/-- Registers of the kiln windows, part 0. -/
def kilnRows0 : List RegRow :=
  [⟨.kiln, 0x0, 4, [Reg.KILN_ID_VERSION]⟩,
   ⟨.kiln, 0x4, 4, [Reg.KILN_GEOM_W, Reg.KILN_GEOM_H, Reg.KILN_GEOM_S]⟩,
   ⟨.kiln, 0x10, 4, [Reg.GHP_STATUS_OUTST]⟩,
   ⟨.kiln, 0x14, 4, [Reg.GHP_EVENT_PARITY, Reg.GHP_EVENT_ALIGN, Reg.GHP_EVENT_DENIED, Reg.GHP_EVENT_SEALED, Reg.GHP_EVENT_RSVD, Reg.GHP_EVENT_LOCKED, Reg.GHP_EVENT_TIMEOUT, Reg.GHP_EVENT_TAGDUP]⟩,
   ⟨.kiln, 0x20, 16, [Reg.GHP_ERRLOG_ADDR, Reg.GHP_ERRLOG_TEN, Reg.GHP_ERRLOG_TAG, Reg.GHP_ERRLOG_WR, Reg.GHP_ERRLOG_SZ, Reg.GHP_ERRLOG_STATUS, Reg.GHP_ERRLOG_GT]⟩,
   ⟨.kiln, 0x40, 4, [Reg.MGT_STATUS_SA, Reg.MGT_STATUS_DA, Reg.MGT_STATUS_DAVALID, Reg.MGT_STATUS_EID, Reg.MGT_STATUS_UP]⟩,
   ⟨.kiln, 0x44, 4, [Reg.MGT_ID_IANA]⟩,
   ⟨.kiln, 0x48, 4, [Reg.MGT_EVENT_PEC, Reg.MGT_EVENT_DROP, Reg.MGT_EVENT_IBILOST, Reg.MGT_EVENT_WAKE]⟩,
   ⟨.kiln, 0x80, 4, [Reg.MIR_LENS_GROUP]⟩,
   ⟨.kiln, 0x800, 4, [Reg.BRU_STATUS_STATE, Reg.BRU_STATUS_CODE, Reg.BRU_STATUS_CLASSH, Reg.BRU_STATUS_UNPROV]⟩,
   ⟨.kiln, 0x804, 4, [Reg.BRU_TIME_US]⟩,
   ⟨.kiln, 0x808, 4, [Reg.BRU_DETAIL_DETAIL]⟩,
   ⟨.kiln, 0x810, 8, [Reg.CHR_SRC_ADDR]⟩,
   ⟨.kiln, 0x818, 4, [Reg.CHR_CTRL_GO, Reg.CHR_CTRL_AMGO]⟩,
   ⟨.kiln, 0x81C, 4, [Reg.CHR_AMST_BUSY, Reg.CHR_AMST_RESULT, Reg.CHR_AMST_REASON, Reg.CHR_AMST_DROPPED]⟩,
   ⟨.kiln, 0x820, 64, [Reg.CHR_INFO_SERIAL, Reg.CHR_INFO_MEKOR, Reg.CHR_INFO_LENGTH, Reg.CHR_INFO_AMSEQ, Reg.CHR_INFO_EDIGEST]⟩,
   ⟨.kiln, 0x860, 4, [Reg.CHR_LOCK_LOCKED, Reg.CHR_LOCK_ALLOW]⟩,
   ⟨.kiln, 0x864, 4, [Reg.CHR_LQREQ_CLP, Reg.CHR_LQREQ_GO]⟩,
   ⟨.kiln, 0x868, 4, [Reg.CHR_LQPASS_CLP]⟩,
   ⟨.kiln, 0x86C, 4, [Reg.CHR_LQFAIL_CLP]⟩]

/-- Registers of the kiln windows, part 1. -/
def kilnRows1 : List RegRow :=
  [⟨.kiln, 0x870, 4, [Reg.BRU_EVENT_READY, Reg.BRU_EVENT_REFUSED, Reg.BRU_EVENT_AMEND, Reg.BRU_EVENT_AMREJ, Reg.BRU_EVENT_LQFAIL, Reg.BRU_EVENT_PSTFAIL, Reg.BRU_EVENT_GOBUSY]⟩,
   ⟨.kiln, 0x874, 4, [Reg.BRU_PST_FAILS]⟩,
   ⟨.kiln, 0x900, 4, [Reg.PWR_STATUS_STATE, Reg.PWR_STATUS_ONBK, Reg.PWR_STATUS_HOLDOVER, Reg.PWR_STATUS_TRANS, Reg.PWR_STATUS_ONLATCH, Reg.PWR_STATUS_PCREQ, Reg.PWR_STATUS_ACKED]⟩,
   ⟨.kiln, 0x904, 4, [Reg.PWR_CTRL_OFF, Reg.PWR_CTRL_ON, Reg.PWR_CTRL_PCREQ]⟩,
   ⟨.kiln, 0x908, 4, [Reg.PWR_EVENT_LOSS, Reg.PWR_EVENT_VBK, Reg.PWR_EVENT_HOLDOVER, Reg.PWR_EVENT_INCOMPLETE, Reg.PWR_EVENT_COLD, Reg.PWR_EVENT_BTNSTUCK]⟩,
   ⟨.kiln, 0x910, 8, [Reg.PWR_HOLD_US]⟩,
   ⟨.kiln, 0x920, 16, [Reg.PWR_TIME_TIME]⟩,
   ⟨.kiln, 0x930, 4, [Reg.BTN_STATUS_PRESSED, Reg.BTN_STATUS_STUCK]⟩,
   ⟨.kiln, 0x940, 16, [Reg.PWR_LASTLOSS_P0, Reg.PWR_LASTLOSS_P2, Reg.PWR_LASTLOSS_LOST, Reg.PWR_LASTLOSS_SECS]⟩,
   ⟨.kiln, 0x1000, 4, [Reg.FLT_BUCKET_N, Reg.FLT_BUCKET_WSEC]⟩,
   ⟨.kiln, 0x1004, 4, [Reg.FLT_CTRL_L3HOLD]⟩,
   ⟨.kiln, 0x1008, 4, [Reg.FLT_PHASE_PHASE]⟩,
   ⟨.kiln, 0x100C, 4, [Reg.FLT_STATUS_PHASE, Reg.FLT_STATUS_SEALED, Reg.FLT_STATUS_L2OPEN, Reg.FLT_STATUS_QUEUED, Reg.FLT_STATUS_OPEN]⟩,
   ⟨.kiln, 0x1010, 4, [Reg.FLT_SEQ_NEXT]⟩,
   ⟨.kiln, 0x1014, 4, [Reg.FLT_ACK_RID]⟩,
   ⟨.kiln, 0x1018, 4, [Reg.FLT_EVENT_L1, Reg.FLT_EVENT_L2, Reg.FLT_EVENT_ESC, Reg.FLT_EVENT_QUEUED, Reg.FLT_EVENT_QFULL, Reg.FLT_EVENT_NFULL, Reg.FLT_EVENT_ACKBAD, Reg.FLT_EVENT_EVICT]⟩,
   ⟨.kiln, 0x1020, 4, [Reg.FLT_NHEAD_HEAD]⟩,
   ⟨.kiln, 0x1024, 4, [Reg.FLT_NTAIL_TAIL]⟩,
   ⟨.kiln, 0x1028, 4, [Reg.FLT_FIRSTSEL_LEVEL]⟩,
   ⟨.kiln, 0x102C, 4, [Reg.FLT_FIRSTVAL_VALID]⟩]

/-- Registers of the kiln windows, part 2. -/
def kilnRows2 : List RegRow :=
  [⟨.kiln, 0x1030, 4, [Reg.FLT_LOGSEL_INDEX]⟩,
   ⟨.kiln, 0x1034, 4, [Reg.FLT_RSEL_RID]⟩,
   ⟨.kiln, 0x1040, 32, [Reg.FLT_FIRST_ENTRY]⟩,
   ⟨.kiln, 0x1060, 32, [Reg.FLT_LOG_ENTRY]⟩,
   ⟨.kiln, 0x1080, 8, [Reg.FLT_CNT0_COUNT]⟩,
   ⟨.kiln, 0x1088, 8, [Reg.FLT_CNT1_COUNT]⟩,
   ⟨.kiln, 0x1090, 8, [Reg.FLT_CNT2_COUNT]⟩,
   ⟨.kiln, 0x1098, 8, [Reg.FLT_CNT3_COUNT]⟩,
   ⟨.kiln, 0x10A0, 32, [Reg.FLT_REACT_RID, Reg.FLT_REACT_LEVEL, Reg.FLT_REACT_STATE, Reg.FLT_REACT_SRC, Reg.FLT_REACT_KIND, Reg.FLT_REACT_FSEQ, Reg.FLT_REACT_FOLIO, Reg.FLT_REACT_MERGES]⟩,
   ⟨.kiln, 0x1100, 4, [Reg.RCV_CTRL_CTXHOLD, Reg.RCV_CTRL_REPLAYMS]⟩,
   ⟨.kiln, 0x1104, 4, [Reg.RCV_ENGHOLD_HOLD]⟩,
   ⟨.kiln, 0x1108, 4, [Reg.RCV_PARTHOLD_HOLD]⟩,
   ⟨.kiln, 0x110C, 4, [Reg.RCV_CHIPHOLD_HOLD]⟩,
   ⟨.kiln, 0x1110, 4, [Reg.RCV_LADDER_WINSEC]⟩,
   ⟨.kiln, 0x1114, 4, [Reg.RCV_STATUS_STATE, Reg.RCV_STATUS_RUNG, Reg.RCV_STATUS_NSUS, Reg.RCV_STATUS_CASE]⟩,
   ⟨.kiln, 0x1118, 4, [Reg.RCV_GRANT_TENANT, Reg.RCV_GRANT_VALID]⟩,
   ⟨.kiln, 0x111C, 4, [Reg.RCV_SUSSEL_INDEX]⟩,
   ⟨.kiln, 0x1120, 8, [Reg.RCV_SUS_TENANT, Reg.RCV_SUS_REGION, Reg.RCV_SUS_STATE]⟩,
   ⟨.kiln, 0x1128, 4, [Reg.RCV_EVENT_CASE, Reg.RCV_EVENT_CLRFAIL, Reg.RCV_EVENT_ENGINE, Reg.RCV_EVENT_PART, Reg.RCV_EVENT_CHIP, Reg.RCV_EVENT_POWER, Reg.RCV_EVENT_GUILTY, Reg.RCV_EVENT_INCONCL]⟩,
   ⟨.kiln, 0x1140, 32, [Reg.RCV_LAST_CASE, Reg.RCV_LAST_RESULT, Reg.RCV_LAST_RUNG, Reg.RCV_LAST_NSUS, Reg.RCV_LAST_GUILTY, Reg.RCV_LAST_FSEQ, Reg.RCV_LAST_GTOPEN, Reg.RCV_LAST_GTDONE]⟩]

/-- Registers of the kiln windows, part 3. -/
def kilnRows3 : List RegRow :=
  [⟨.kiln, 0x1200, 4, [Reg.CCD_GCTRL_DOLMODE, Reg.CCD_GCTRL_EPTMO, Reg.CCD_GCTRL_EPLAG, Reg.CCD_GCTRL_DEPG]⟩,
   ⟨.kiln, 0x1204, 4, [Reg.CCD_GID_ORD]⟩,
   ⟨.kiln, 0x1208, 4, [Reg.CCD_TPCTRL_TPPER, Reg.CCD_TPCTRL_TPMAX]⟩,
   ⟨.kiln, 0x1210, 8, [Reg.CCD_XREQ_OP, Reg.CCD_XREQ_CLP, Reg.CCD_XREQ_JOB, Reg.CCD_XREQ_SLICE, Reg.CCD_XREQ_NEWCLP, Reg.CCD_XREQ_WITHDRAW]⟩,
   ⟨.kiln, 0x1218, 4, [Reg.CCD_XREQST_BUSY, Reg.CCD_XREQST_RESULT, Reg.CCD_XREQST_DROPPED]⟩,
   ⟨.kiln, 0x121C, 4, [Reg.CCD_XREQNUM_NUMBER]⟩,
   ⟨.kiln, 0x1220, 4, [Reg.CCD_GUP_CLP]⟩,
   ⟨.kiln, 0x1224, 4, [Reg.CCD_GDISP_CLP]⟩,
   ⟨.kiln, 0x100000, 4, [Reg.VLT_ID_DESIGN]⟩,
   ⟨.kiln, 0x100004, 4, [Reg.VLT_STATUS_STATE, Reg.VLT_STATUS_ERRCODE, Reg.VLT_STATUS_ERRKIND, Reg.VLT_STATUS_QUEUE, Reg.VLT_STATUS_BLOB]⟩,
   ⟨.kiln, 0x100008, 4, [Reg.VLT_CTRL_PERIOD, Reg.VLT_CTRL_NONCETTL, Reg.VLT_CTRL_STNOW]⟩,
   ⟨.kiln, 0x10000C, 4, [Reg.VLT_EVENT_TOKOK, Reg.VLT_EVENT_TOKREJ, Reg.VLT_EVENT_HEALTH1, Reg.VLT_EVENT_PERIODIC, Reg.VLT_EVENT_ZEROISED, Reg.VLT_EVENT_PROVISIONED, Reg.VLT_EVENT_TALLYKEY]⟩,
   ⟨.kiln, 0x100010, 16, [Reg.VLT_DEVID_DEVID]⟩,
   ⟨.kiln, 0x100020, 4, [Reg.VLT_NONCE_REQ_SERVICE]⟩,
   ⟨.kiln, 0x100028, 24, [Reg.VLT_NONCE_NONCE, Reg.VLT_NONCE_SLOT]⟩,
   ⟨.kiln, 0x100040, 4, [Reg.VLT_TOKGO_GO]⟩,
   ⟨.kiln, 0x100044, 4, [Reg.VLT_TOKST_BUSY, Reg.VLT_TOKST_RESULT, Reg.VLT_TOKST_REASON, Reg.VLT_TOKST_DROPPED, Reg.VLT_TOKST_APPROVED]⟩,
   ⟨.kiln, 0x100050, 4, [Reg.VLT_KSEL_HANDLE]⟩,
   ⟨.kiln, 0x100058, 16, [Reg.VLT_KEY_STATE, Reg.VLT_KEY_GEN, Reg.VLT_KEY_USES]⟩,
   ⟨.kiln, 0x100070, 8, [Reg.VLT_RAW_SAMPLES]⟩]

/-- Registers of the kiln windows, part 4. -/
def kilnRows4 : List RegRow :=
  [⟨.kiln, 0x100080, 4, [Reg.VLT_STCNT_COUNT]⟩,
   ⟨.kiln, 0x140000, 4, [Reg.STK_CTRL_EN, Reg.STK_CTRL_CLRHALT]⟩,
   ⟨.kiln, 0x140004, 4, [Reg.STK_STATUS_HALTED, Reg.STK_STATUS_HCH, Reg.STK_STATUS_HCAUSE, Reg.STK_STATUS_INFLIGHT]⟩,
   ⟨.kiln, 0x140008, 8, [Reg.STK_HALTADDR_ADDR, Reg.STK_HALTADDR_TAG]⟩,
   ⟨.kiln, 0x140010, 4, [Reg.STK_EVENT_BUSERR, Reg.STK_EVENT_DESCERR, Reg.STK_EVENT_DROP, Reg.STK_EVENT_DISABLED, Reg.STK_EVENT_MISMATCH, Reg.STK_EVENT_GOBUSY]⟩,
   ⟨.kiln, 0x140014, 4, [Reg.STK_BUSY_CH]⟩,
   ⟨.kiln, 0x1C0000, 4, [Reg.SNS_CTRL_EN]⟩,
   ⟨.kiln, 0x1C0004, 4, [Reg.SNS_PERIOD_PERIOD]⟩,
   ⟨.kiln, 0x1C0008, 4, [Reg.SNS_STATUS_STATE, Reg.SNS_STATUS_ANCH]⟩,
   ⟨.kiln, 0x1C000C, 4, [Reg.SNS_EVENT_OPEN, Reg.SNS_EVENT_OVER, Reg.SNS_EVENT_FAR]⟩,
   ⟨.kiln, 0x1C0010, 4, [Reg.SNS_CHSEL_CH]⟩,
   ⟨.kiln, 0x1C0018, 24, [Reg.SNS_CH_VSH, Reg.SNS_CH_VBUS, Reg.SNS_CH_EPER, Reg.SNS_CH_K, Reg.SNS_CH_KBAR, Reg.SNS_CH_STATE, Reg.SNS_CH_PASSES, Reg.SNS_CH_OPENCNT]⟩,
   ⟨.kiln, 0x1C0100, 4, [Reg.TLY_CTRL_PERIODMS, Reg.TLY_CTRL_BATCHMS, Reg.TLY_CTRL_CLOSE]⟩,
   ⟨.kiln, 0x1C0104, 4, [Reg.TLY_STATUS_SWBUSY, Reg.TLY_STATUS_NOSIGN, Reg.TLY_STATUS_QUEUE, Reg.TLY_STATUS_BANK]⟩,
   ⟨.kiln, 0x1C0108, 4, [Reg.TLY_SWNUM_NEXT]⟩,
   ⟨.kiln, 0x1C010C, 4, [Reg.TLY_EVENT_DISCARD, Reg.TLY_EVENT_GAP, Reg.TLY_EVENT_QFULL, Reg.TLY_EVENT_RINGWAIT]⟩,
   ⟨.kiln, 0x1C0110, 16, [Reg.TLY_LAST_SWEEP, Reg.TLY_LAST_COMPLETE, Reg.TLY_LAST_SINGLE, Reg.TLY_LAST_TENANT, Reg.TLY_LAST_CAUSE, Reg.TLY_LAST_T]⟩,
   ⟨.kiln, 0x1C0120, 4, [Reg.TLY_RHEAD_OFFSET]⟩,
   ⟨.kiln, 0x1C0124, 4, [Reg.TLY_RTAIL_OFFSET]⟩,
   ⟨.kiln, 0x1C0128, 4, [Reg.TLY_BATCHNUM_BATCH]⟩]

/-- Registers of the kiln windows, part 5. -/
def kilnRows5 : List RegRow :=
  [⟨.kiln, 0x200000, 4, [Reg.LDG_STATUS_UNSEALED, Reg.LDG_STATUS_WRAPPED, Reg.LDG_STATUS_CLEARING, Reg.LDG_STATUS_OPENREC, Reg.LDG_STATUS_BUF, Reg.LDG_STATUS_STAGE, Reg.LDG_STATUS_FOLD]⟩,
   ⟨.kiln, 0x200004, 4, [Reg.LDG_OPEN_PAGENUM]⟩,
   ⟨.kiln, 0x200008, 4, [Reg.LDG_OLDEST_PAGENUM]⟩,
   ⟨.kiln, 0x20000C, 4, [Reg.LDG_LASTSEAL_PAGENUM]⟩,
   ⟨.kiln, 0x200010, 4, [Reg.LDG_CTRL_FLUSH, Reg.LDG_CTRL_DDR]⟩,
   ⟨.kiln, 0x200014, 4, [Reg.LDG_EVENT_LOST, Reg.LDG_EVENT_WRAP, Reg.LDG_EVENT_FLSERR, Reg.LDG_EVENT_RECOVERED, Reg.LDG_EVENT_UNSEALED, Reg.LDG_EVENT_CLEARED, Reg.LDG_EVENT_VERIFYFAIL, Reg.LDG_EVENT_APPENDBAD]⟩,
   ⟨.kiln, 0x200018, 4, [Reg.LDG_LOSTCNT_COUNT]⟩,
   ⟨.kiln, 0x200020, 8, [Reg.LDG_RDPAGE_PAGENUM, Reg.LDG_RDPAGE_VERIFY]⟩,
   ⟨.kiln, 0x200028, 4, [Reg.LDG_RDST_BUSY, Reg.LDG_RDST_RESULT, Reg.LDG_RDST_SEALCHK, Reg.LDG_RDST_DROPPED]⟩,
   ⟨.kiln, 0x200030, 4, [Reg.LDG_APPEND_CODE]⟩,
   ⟨.kiln, 0x200034, 4, [Reg.LDG_AP0_P]⟩,
   ⟨.kiln, 0x200038, 4, [Reg.LDG_AP1_P]⟩,
   ⟨.kiln, 0x20003C, 4, [Reg.LDG_AP2_P]⟩,
   ⟨.kiln, 0x200040, 4, [Reg.LDG_FLASH_SIZEMIB, Reg.LDG_FLASH_OK]⟩,
   ⟨.kiln, 0x204000, 4, [Reg.DBG_GSCTRL_STOP, Reg.DBG_GSCTRL_RELEASE, Reg.DBG_GSCTRL_EXTEN]⟩,
   ⟨.kiln, 0x204004, 4, [Reg.DBG_GSSTATUS_STOPPED, Reg.DBG_GSSTATUS_SOURCE, Reg.DBG_GSSTATUS_SETTLED, Reg.DBG_GSSTATUS_PIN]⟩,
   ⟨.kiln, 0x204008, 4, [Reg.DBG_GSTRIG_KIND, Reg.DBG_GSTRIG_KINDEN, Reg.DBG_GSTRIG_LEVEL, Reg.DBG_GSTRIG_LEVELEN]⟩,
   ⟨.kiln, 0x204010, 8, [Reg.DBG_GSTIME_GT]⟩,
   ⟨.kiln, 0x204018, 8, [Reg.DBG_GSREL_GT]⟩,
   ⟨.kiln, 0x204020, 4, [Reg.DBG_EVSEL_EV]⟩]

/-- Registers of the kiln windows, part 6. -/
def kilnRows6 : List RegRow :=
  [⟨.kiln, 0x204024, 4, [Reg.DBG_UNLOCK_SECS]⟩,
   ⟨.kiln, 0x204030, 8, [Reg.DBG_TRBASE_BASE]⟩,
   ⟨.kiln, 0x204038, 4, [Reg.DBG_TRSIZE_LOG2]⟩,
   ⟨.kiln, 0x20403C, 4, [Reg.DBG_TRHEAD_OFFSET]⟩,
   ⟨.kiln, 0x204040, 4, [Reg.DBG_TRTAIL_OFFSET]⟩,
   ⟨.kiln, 0x204044, 4, [Reg.DBG_TRCTRL_EN, Reg.DBG_TRCTRL_DRAIN, Reg.DBG_TRCTRL_TPEN]⟩,
   ⟨.kiln, 0x204048, 4, [Reg.DBG_TRSTATUS_BADRING, Reg.DBG_TRSTATUS_WAIT, Reg.DBG_TRSTATUS_PEND]⟩,
   ⟨.kiln, 0x20404C, 4, [Reg.DBG_EVENT_STOP, Reg.DBG_EVENT_RELEASE, Reg.DBG_EVENT_RELBLOCK, Reg.DBG_EVENT_RINGWAIT, Reg.DBG_EVENT_BADRING, Reg.DBG_EVENT_UNLOCK]⟩,
   ⟨.kiln, 0x300000, 4, [Reg.FOLIO_CTRL_LEAD, Reg.FOLIO_CTRL_XLEAD]⟩,
   ⟨.kiln, 0x300004, 4, [Reg.FOLIO_STATUS_OPEN, Reg.FOLIO_STATUS_QUEUED, Reg.FOLIO_STATUS_PAUSED, Reg.FOLIO_STATUS_BEHIND]⟩,
   ⟨.kiln, 0x300008, 4, [Reg.FOLIO_NEXT_NUMBER]⟩,
   ⟨.kiln, 0x30000C, 4, [Reg.FOLIO_EVENT_VOID, Reg.FOLIO_EVENT_TIMEOUT, Reg.FOLIO_EVENT_LATE, Reg.FOLIO_EVENT_BEHIND, Reg.FOLIO_EVENT_CATCHFAIL, Reg.FOLIO_EVENT_BUSY, Reg.FOLIO_EVENT_XVOID, Reg.FOLIO_EVENT_TRESET]⟩,
   ⟨.kiln, 0x300010, 8, [Reg.FOLIO_SEALED_COUNT]⟩,
   ⟨.kiln, 0x300018, 8, [Reg.FOLIO_VOIDED_COUNT]⟩,
   ⟨.kiln, 0x300020, 4, [Reg.FOLIO_SEL_NUMBER]⟩,
   ⟨.kiln, 0x300040, 64, [Reg.FOLIO_LOG_HEADER]⟩,
   ⟨.kiln, 0x300080, 4, [Reg.FOLIO_TREQ_TENANT]⟩,
   ⟨.kiln, 0x300084, 4, [Reg.FOLIO_TREQST_BUSY, Reg.FOLIO_TREQST_RESULT, Reg.FOLIO_TREQST_DROPPED]⟩,
   ⟨.kiln, 0x300088, 4, [Reg.FOLIO_TREQNUM_NUMBER]⟩,
   ⟨.kiln, 0x340000, 8, [Reg.CAT_REQ_OP, Reg.CAT_REQ_X, Reg.CAT_REQ_Y, Reg.CAT_REQ_COUNT, Reg.CAT_REQ_TENANT]⟩]

/-- Registers of the kiln windows, part 7. -/
def kilnRows7 : List RegRow :=
  [⟨.kiln, 0x340008, 4, [Reg.CAT_REQST_BUSY, Reg.CAT_REQST_RESULT, Reg.CAT_REQST_DROPPED]⟩,
   ⟨.kiln, 0x34000C, 4, [Reg.CAT_REQFOLIO_FOLIO]⟩,
   ⟨.kiln, 0x340010, 4, [Reg.CAT_SEL_REGION, Reg.CAT_SEL_COL, Reg.CAT_SEL_ROW]⟩,
   ⟨.kiln, 0x340018, 8, [Reg.CAT_COL_RECORD]⟩,
   ⟨.kiln, 0x340020, 8, [Reg.CAT_POS_RECORD]⟩,
   ⟨.kiln, 0x340028, 8, [Reg.CAT_COUNTS_PARKED, Reg.CAT_COUNTS_EXHAUSTED, Reg.CAT_COUNTS_CLOSED]⟩]

/-- Every register of the kiln window. -/
def kilnRows : List RegRow := kilnRows0 ++ kilnRows1 ++ kilnRows2 ++ kilnRows3 ++ kilnRows4 ++ kilnRows5 ++ kilnRows6 ++ kilnRows7

/-- Registers of the clp windows, part 0. -/
def clpRows0 : List RegRow :=
  [⟨.clp, 0x0, 4, [Reg.CCD_STATUS_STATE, Reg.CCD_STATUS_PRIM, Reg.CCD_STATUS_THVALID, Reg.CCD_STATUS_LINKUP, Reg.CCD_STATUS_LINKPS, Reg.CCD_STATUS_DCAUSE, Reg.CCD_STATUS_PEERGONE, Reg.CCD_STATUS_PDOL, Reg.CCD_STATUS_BINDS, Reg.CCD_STATUS_SESS]⟩,
   ⟨.clp, 0x4, 4, [Reg.CCD_CTRL_RESTART, Reg.CCD_CTRL_CR]⟩,
   ⟨.clp, 0x8, 4, [Reg.CCD_PEER_ORD, Reg.CCD_PEER_PCLP, Reg.CCD_PEER_PSESS]⟩,
   ⟨.clp, 0xC, 4, [Reg.CCD_EVENT_LOST, Reg.CCD_EVENT_DISPUTE, Reg.CCD_EVENT_CRC, Reg.CCD_EVENT_RETX, Reg.CCD_EVENT_OOO, Reg.CCD_EVENT_STALESESS, Reg.CCD_EVENT_COLLIDE, Reg.CCD_EVENT_LATE, Reg.CCD_EVENT_EPTMO, Reg.CCD_EVENT_MISMATCH, Reg.CCD_EVENT_OLDSEAL, Reg.CCD_EVENT_REFUSED, Reg.CCD_EVENT_INDOUBT]⟩,
   ⟨.clp, 0x14, 4, [Reg.CCD_CRED_AVAIL, Reg.CCD_CRED_ANSAVAIL, Reg.CCD_CRED_RXFREE]⟩,
   ⟨.clp, 0x18, 8, [Reg.CCD_SEQ_TXNEXT, Reg.CCD_SEQ_TXOLD, Reg.CCD_SEQ_RXNEXT, Reg.CCD_SEQ_UNACK]⟩,
   ⟨.clp, 0x20, 16, [Reg.CCD_TP_THETA, Reg.CCD_TP_DELTA, Reg.CCD_TP_AGE]⟩,
   ⟨.clp, 0x30, 8, [Reg.CCD_TXCNT_COUNT]⟩,
   ⟨.clp, 0x38, 8, [Reg.CCD_RXCNT_COUNT]⟩,
   ⟨.clp, 0x40, 4, [Reg.CCD_CRCCNT_COUNT]⟩,
   ⟨.clp, 0x44, 4, [Reg.CCD_RETXCNT_COUNT]⟩,
   ⟨.clp, 0x48, 4, [Reg.CCD_LOSTCNT_COUNT]⟩,
   ⟨.clp, 0x4C, 4, [Reg.CCD_DROPCNT_COUNT]⟩,
   ⟨.clp, 0x100, 4, [Reg.CCD_BSEL_INDEX]⟩,
   ⟨.clp, 0x108, 32, [Reg.CCD_BIND_JOB, Reg.CCD_BIND_TENANT, Reg.CCD_BIND_SLICE, Reg.CCD_BIND_PSLICE, Reg.CCD_BIND_BSTATE, Reg.CCD_BIND_WAITING, Reg.CCD_BIND_HIGHE, Reg.CCD_BIND_PEERE, Reg.CCD_BIND_LOCALE]⟩,
   ⟨.clp, 0x200, 64, [Reg.CCD_DISP_CAUSE, Reg.CCD_DISP_SEQ, Reg.CCD_DISP_JOB, Reg.CCD_DISP_REF, Reg.CCD_DISP_EV1, Reg.CCD_DISP_EV2, Reg.CCD_DISP_GT]⟩]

——————

### Work task
Your answer should consist of the lines of the listing that contain "windows", copied as they stand.

### Answer for this exercise
/-- Registers of the kiln windows, part 0. -/
/-- Registers of the kiln windows, part 1. -/
/-- Registers of the kiln windows, part 2. -/
/-- Registers of the kiln windows, part 3. -/
/-- Registers of the kiln windows, part 4. -/
/-- Registers of the kiln windows, part 5. -/
/-- Registers of the kiln windows, part 6. -/
/-- Registers of the kiln windows, part 7. -/
/-- Registers of the clp windows, part 0. -/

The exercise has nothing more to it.